Ambiq divise par deux et abaisse à 3 µA/MHz la consommation de ses puces-systèmes ultrasobres

[EDITION ABONNES] Connue pour ses microcontrôleurs, puces-systèmes et horloges temps réel à ultrabasse consommation, la société américaine Ambiq lance avec les SoC Apollo4, la quatrième génération de ses processeurs bâtis sur la technologie brevetée Spot (Subthreshold Power Optimized Technology). ...Une technologie qui vise à réduire la consommation énergétique des semi-conducteurs en permettant un fonctionnement des transistors à des tensions « sous le seuil », abaissant de ce fait le niveau de tension nécessaire pour déclencher la commutation au sein des circuits.

En passant à un procédé de fabrication TSMC 22 nm ULL (Ultra-Low Leakage), contre 40 nm pour la génération précédente, et en intégrant de la mémoire MRam dans les SoC Apollo4, Ambiq affirme avoir atteint une consommation de seulement 3 µA/MHz, deux fois inférieure à celle des Apollo3.

Architecturées autour d’un cœur 32 bits Arm Cortex-M4F et cadencées à une fréquence maximale de 192 MHz (en utilisant le procédé TurboSpot), les puces Apollo4 peuvent agir en tant que processeurs d’application ou coprocesseurs au sein d’équipements d’extrémité fonctionnant sur pile ou batterie comme les montres intelligentes, les bracelets de fitness, les traceurs pour animaux, les télécommandes vocales en champ lointain, les dispositifs de santé et de maintenance prédictifs, les équipements de sécurité intelligents ou les appareils de la maison connectée.

Les derniers-nés des SoC d’Ambiq embarquent également jusqu’à 2 Mo de MRam et 1,8 Mo de DRam, ainsi qu’un accélérateur graphique 2D/2,5D et une interface pour afficheur Mipi DSI 1.2 qui peut véhiculer deux liens à 500 Mbit/s chacun.
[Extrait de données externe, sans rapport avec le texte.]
-- ==== Sys2Proof/Machine/Constants.lean ====
section
/-! DEFINITION. The literals the source fixes by value (spec 00_scope.md rule R7: "a model keeps them as named
constants so that a corrected value is a one-line change"), as binary32 patterns where they are of type `F`;
`NC` is in Sys2Proof/Word.lean, where the register files take their size from it. -/

namespace Sys2Proof.Const

/-- `QBITS`, the width of a quantized sample (R7): `Params.Valid` and TCFG take the quantizer's bounds from it. -/
def qbits : Nat := 12
/-- The least `QBITS`-bit two's-complement number, the default of `QMIN` (R8, 45_io_pipeline.md R187). -/
def qLeast : Int := -(2 ^ (qbits - 1))
/-- The greatest, the default of `QMAX`. -/
def qGreatest : Int := 2 ^ (qbits - 1) - 1
/-- `HLEN`, the elements of a history slot (R7). -/
def hlen : Nat := 3

/-- 0.0 -/
def zero : F := 0x00000000
/-- 1.0 -/
def one : F := 0x3F800000
/-- `C1_MAX`, 1.30899581 (R7). -/
def c1Max : F := 0x3FA78D2D
/-- `QA_MUL`, 2.0 (R7). -/
def qaMul : F := 0x40000000
/-- `QA_CAP`, 4095.0 (R7). -/
def qaCap : F := 0x457FF000
/-- `QB_BASE`, 1000.0 (R7). -/
def qbBase : F := 0x447A0000
/-- `QB_KNEE`, 3900.0 (R7). -/
def qbKnee : F := 0x4573C000
/-- `QB_SLOPE`, 15.0 (R7). -/
def qbSlope : F := 0x41700000

end Sys2Proof.Const
end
Les puces Apollo4 disposeraient ainsi de suffisamment de puissance de calcul et de capacité de stockage pour exécuter des algorithmes et des réseaux de neurones complexes tout en prenant en charge des interfaces graphiques haut de gamme. De la mémoire externe peut toutefois être ajoutée par l’intermédiaire des interfaces SPI et eMMC des SoC, qui intègrent également de multiples interfaces audio et un microphone analogique à ultrabasse consommation pour un traitement vocal toujours actif.

A noter qu’Ambiq propose également sous la référence Apollo4 Blue une puce qui embarque en sus un bloc radio Bluetooth Low Energy 5 compatible avec le débit de 2 Mbit/s et les technologies de détection de direction AoA (Angle of Arrival) et AoD (Angle of Departure) pour les applications toujours actives.

Créée en 2010, la société Ambiq affirme qu’à ce jour plus de 75 millions de produits équipés de ses circuits ont été commercialisés dans le monde.